◆ PROBLEM REQUIREMENTS:
Search the records for the string "faultCmd", and show each line where it appears.

##### EXERCISE MATERIAL #####

/-! ### `TLB.remove` -/

@[simp] theorem State.tlbRemove_res0 (s : State) (vpn : BitVec 20) : (s.tlbRemove vpn).res0 = s.res0 := rfl
@[simp] theorem State.tlbRemove_res1 (s : State) (vpn : BitVec 20) : (s.tlbRemove vpn).res1 = s.res1 := rfl
@[simp] theorem State.tlbRemove_ctrl (s : State) (vpn : BitVec 20) : (s.tlbRemove vpn).ctrl = s.ctrl := rfl
@[simp] theorem State.tlbRemove_pdbr (s : State) (vpn : BitVec 20) : (s.tlbRemove vpn).pdbr = s.pdbr := rfl
@[simp] theorem State.tlbRemove_bmbase (s : State) (vpn : BitVec 20) : (s.tlbRemove vpn).bmbase = s.bmbase := rfl
@[simp] theorem State.tlbRemove_nframes (s : State) (vpn : BitVec 20) : (s.tlbRemove vpn).nframes = s.nframes := rfl
@[simp] theorem State.tlbRemove_status (s : State) (vpn : BitVec 20) : (s.tlbRemove vpn).status = s.status := rfl
@[simp] theorem State.tlbRemove_faultInfo (s : State) (vpn : BitVec 20) : (s.tlbRemove vpn).faultInfo = s.faultInfo := rfl
@[simp] theorem State.tlbRemove_faultCmd (s : State) (vpn : BitVec 20) : (s.tlbRemove vpn).faultCmd = s.faultCmd := rfl
@[simp] theorem State.tlbRemove_tlb (s : State) (vpn : BitVec 20) : (s.tlbRemove vpn).tlb = s.tlb.remove vpn := rfl
@[simp] theorem State.tlbRemove_mem (s : State) (vpn : BitVec 20) : (s.tlbRemove vpn).mem = s.mem := rfl
@[simp] theorem State.tlbRemove_inbox (s : State) (vpn : BitVec 20) : (s.tlbRemove vpn).inbox = s.inbox := rfl
@[simp] theorem State.tlbRemove_draws (s : State) (vpn : BitVec 20) : (s.tlbRemove vpn).draws = s.draws := rfl

/-! ### `TLB.flush` -/

@[simp] theorem State.tlbFlush_res0 (s : State) : s.tlbFlush.res0 = s.res0 := rfl
@[simp] theorem State.tlbFlush_res1 (s : State) : s.tlbFlush.res1 = s.res1 := rfl
@[simp] theorem State.tlbFlush_ctrl (s : State) : s.tlbFlush.ctrl = s.ctrl := rfl
@[simp] theorem State.tlbFlush_pdbr (s : State) : s.tlbFlush.pdbr = s.pdbr := rfl
@[simp] theorem State.tlbFlush_bmbase (s : State) : s.tlbFlush.bmbase = s.bmbase := rfl
@[simp] theorem State.tlbFlush_nframes (s : State) : s.tlbFlush.nframes = s.nframes := rfl
@[simp] theorem State.tlbFlush_status (s : State) : s.tlbFlush.status = s.status := rfl
@[simp] theorem State.tlbFlush_faultInfo (s : State) : s.tlbFlush.faultInfo = s.faultInfo := rfl
@[simp] theorem State.tlbFlush_faultCmd (s : State) : s.tlbFlush.faultCmd = s.faultCmd := rfl
@[simp] theorem State.tlbFlush_tlb (s : State) : s.tlbFlush.tlb = [] := rfl
@[simp] theorem State.tlbFlush_mem (s : State) : s.tlbFlush.mem = s.mem := rfl
@[simp] theorem State.tlbFlush_inbox (s : State) : s.tlbFlush.inbox = s.inbox := rfl
@[simp] theorem State.tlbFlush_draws (s : State) : s.tlbFlush.draws = s.draws := rfl

/-! ### `TLB.maybe_fill` -/

@[simp] theorem State.tlbMaybeFill_res0 (s : State) (vpn : BitVec 20) (pte : Word) : (s.tlbMaybeFill vpn pte).res0 = s.res0 := rfl
@[simp] theorem State.tlbMaybeFill_res1 (s : State) (vpn : BitVec 20) (pte : Word) : (s.tlbMaybeFill vpn pte).res1 = s.res1 := rfl
@[simp] theorem State.tlbMaybeFill_ctrl (s : State) (vpn : BitVec 20) (pte : Word) : (s.tlbMaybeFill vpn pte).ctrl = s.ctrl := rfl
@[simp] theorem State.tlbMaybeFill_pdbr (s : State) (vpn : BitVec 20) (pte : Word) : (s.tlbMaybeFill vpn pte).pdbr = s.pdbr := rfl
@[simp] theorem State.tlbMaybeFill_bmbase (s : State) (vpn : BitVec 20) (pte : Word) : (s.tlbMaybeFill vpn pte).bmbase = s.bmbase := rfl
@[simp] theorem State.tlbMaybeFill_nframes (s : State) (vpn : BitVec 20) (pte : Word) : (s.tlbMaybeFill vpn pte).nframes = s.nframes := rfl
@[simp] theorem State.tlbMaybeFill_status (s : State) (vpn : BitVec 20) (pte : Word) : (s.tlbMaybeFill vpn pte).status = s.status := rfl
@[simp] theorem State.tlbMaybeFill_faultInfo (s : State) (vpn : BitVec 20) (pte : Word) : (s.tlbMaybeFill vpn pte).faultInfo = s.faultInfo := rfl
@[simp] theorem State.tlbMaybeFill_faultCmd (s : State) (vpn : BitVec 20) (pte : Word) : (s.tlbMaybeFill vpn pte).faultCmd = s.faultCmd := rfl
@[simp] theorem State.tlbMaybeFill_tlb (s : State) (vpn : BitVec 20) (pte : Word) : (s.tlbMaybeFill vpn pte).tlb = s.tlb.maybeFill (Config.tlbFill s.draws) vpn pte := rfl
@[simp] theorem State.tlbMaybeFill_mem (s : State) (vpn : BitVec 20) (pte : Word) : (s.tlbMaybeFill vpn pte).mem = s.mem := rfl
@[simp] theorem State.tlbMaybeFill_inbox (s : State) (vpn : BitVec 20) (pte : Word) : (s.tlbMaybeFill vpn pte).inbox = s.inbox := rfl
@[simp] theorem State.tlbMaybeFill_draws (s : State) (vpn : BitVec 20) (pte : Word) : (s.tlbMaybeFill vpn pte).draws = s.draws + 1 := rfl

/-! ### accepting a command -/

@[simp] theorem State.accept_res0 (s : State) (rest : List HostAction) : (s.accept rest).res0 = s.res0 := rfl
@[simp] theorem State.accept_res1 (s : State) (rest : List HostAction) : (s.accept rest).res1 = s.res1 := rfl
@[simp] theorem State.accept_ctrl (s : State) (rest : List HostAction) : (s.accept rest).ctrl = s.ctrl := rfl
@[simp] theorem State.accept_pdbr (s : State) (rest : List HostAction) : (s.accept rest).pdbr = s.pdbr := rfl
@[simp] theorem State.accept_bmbase (s : State) (rest : List HostAction) : (s.accept rest).bmbase = s.bmbase := rfl
@[simp] theorem State.accept_nframes (s : State) (rest : List HostAction) : (s.accept rest).nframes = s.nframes := rfl
@[simp] theorem State.accept_status (s : State) (rest : List HostAction) : (s.accept rest).status = s.status := rfl
@[simp] theorem State.accept_faultInfo (s : State) (rest : List HostAction) : (s.accept rest).faultInfo = s.faultInfo := rfl
@[simp] theorem State.accept_faultCmd (s : State) (rest : List HostAction) : (s.accept rest).faultCmd = s.faultCmd := rfl
@[simp] theorem State.accept_tlb (s : State) (rest : List HostAction) : (s.accept rest).tlb = s.tlb.evict s.draws := rfl
@[simp] theorem State.accept_mem (s : State) (rest : List HostAction) : (s.accept rest).mem = s.mem := rfl
@[simp] theorem State.accept_inbox (s : State) (rest : List HostAction) : (s.accept rest).inbox = rest := rfl
@[simp] theorem State.accept_draws (s : State) (rest : List HostAction) : (s.accept rest).draws = s.draws + 1 := rfl

/-! ### `setbit` -/

@[simp] theorem State.setBit_res0 (s : State) (f : Nat) : (s.setBit f).res0 = s.res0 := rfl
@[simp] theorem State.setBit_res1 (s : State) (f : Nat) : (s.setBit f).res1 = s.res1 := rfl
@[simp] theorem State.setBit_ctrl (s : State) (f : Nat) : (s.setBit f).ctrl = s.ctrl := rfl
@[simp] theorem State.setBit_pdbr (s : State) (f : Nat) : (s.setBit f).pdbr = s.pdbr := rfl
@[simp] theorem State.setBit_bmbase (s : State) (f : Nat) : (s.setBit f).bmbase = s.bmbase := rfl
@[simp] theorem State.setBit_nframes (s : State) (f : Nat) : (s.setBit f).nframes = s.nframes := rfl
@[simp] theorem State.setBit_status (s : State) (f : Nat) : (s.setBit f).status = s.status := rfl
@[simp] theorem State.setBit_faultInfo (s : State) (f : Nat) : (s.setBit f).faultInfo = s.faultInfo := rfl
@[simp] theorem State.setBit_faultCmd (s : State) (f : Nat) : (s.setBit f).faultCmd = s.faultCmd := rfl
@[simp] theorem State.setBit_tlb (s : State) (f : Nat) : (s.setBit f).tlb = s.tlb := rfl
theorem State.setBit_mem (s : State) (f : Nat) : (s.setBit f).mem = s.mem.write32 (s.bitWordAddr f) (s.memRead32 (s.bitWordAddr f) ||| bitMaskOf f) := rfl
@[simp] theorem State.setBit_inbox (s : State) (f : Nat) : (s.setBit f).inbox = s.inbox := rfl
@[simp] theorem State.setBit_draws (s : State) (f : Nat) : (s.setBit f).draws = s.draws := rfl

/-! ### `clrbit` -/

@[simp] theorem State.clearBit_res0 (s : State) (f : Nat) : (s.clearBit f).res0 = s.res0 := rfl
@[simp] theorem State.clearBit_res1 (s : State) (f : Nat) : (s.clearBit f).res1 = s.res1 := rfl
@[simp] theorem State.clearBit_ctrl (s : State) (f : Nat) : (s.clearBit f).ctrl = s.ctrl := rfl
@[simp] theorem State.clearBit_pdbr (s : State) (f : Nat) : (s.clearBit f).pdbr = s.pdbr := rfl
@[simp] theorem State.clearBit_bmbase (s : State) (f : Nat) : (s.clearBit f).bmbase = s.bmbase := rfl
@[simp] theorem State.clearBit_nframes (s : State) (f : Nat) : (s.clearBit f).nframes = s.nframes := rfl
@[simp] theorem State.clearBit_status (s : State) (f : Nat) : (s.clearBit f).status = s.status := rfl
@[simp] theorem State.clearBit_faultInfo (s : State) (f : Nat) : (s.clearBit f).faultInfo = s.faultInfo := rfl
@[simp] theorem State.clearBit_faultCmd (s : State) (f : Nat) : (s.clearBit f).faultCmd = s.faultCmd := rfl
@[simp] theorem State.clearBit_tlb (s : State) (f : Nat) : (s.clearBit f).tlb = s.tlb := rfl
theorem State.clearBit_mem (s : State) (f : Nat) : (s.clearBit f).mem = s.mem.write32 (s.bitWordAddr f) (s.memRead32 (s.bitWordAddr f) &&& ~~~bitMaskOf f) := rfl
@[simp] theorem State.clearBit_inbox (s : State) (f : Nat) : (s.clearBit f).inbox = s.inbox := rfl
@[simp] theorem State.clearBit_draws (s : State) (f : Nat) : (s.clearBit f).draws = s.draws := rfl

end Sys2Proof.Machine
end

#####

◆ WRITTEN REPLY:
@[simp] theorem State.tlbRemove_faultCmd (s : State) (vpn : BitVec 20) : (s.tlbRemove vpn).faultCmd = s.faultCmd := rfl
@[simp] theorem State.tlbFlush_faultCmd (s : State) : s.tlbFlush.faultCmd = s.faultCmd := rfl
@[simp] theorem State.tlbMaybeFill_faultCmd (s : State) (vpn : BitVec 20) (pte : Word) : (s.tlbMaybeFill vpn pte).faultCmd = s.faultCmd := rfl
@[simp] theorem State.accept_faultCmd (s : State) (rest : List HostAction) : (s.accept rest).faultCmd = s.faultCmd := rfl
@[simp] theorem State.setBit_faultCmd (s : State) (f : Nat) : (s.setBit f).faultCmd = s.faultCmd := rfl
@[simp] theorem State.clearBit_faultCmd (s : State) (f : Nat) : (s.clearBit f).faultCmd = s.faultCmd := rfl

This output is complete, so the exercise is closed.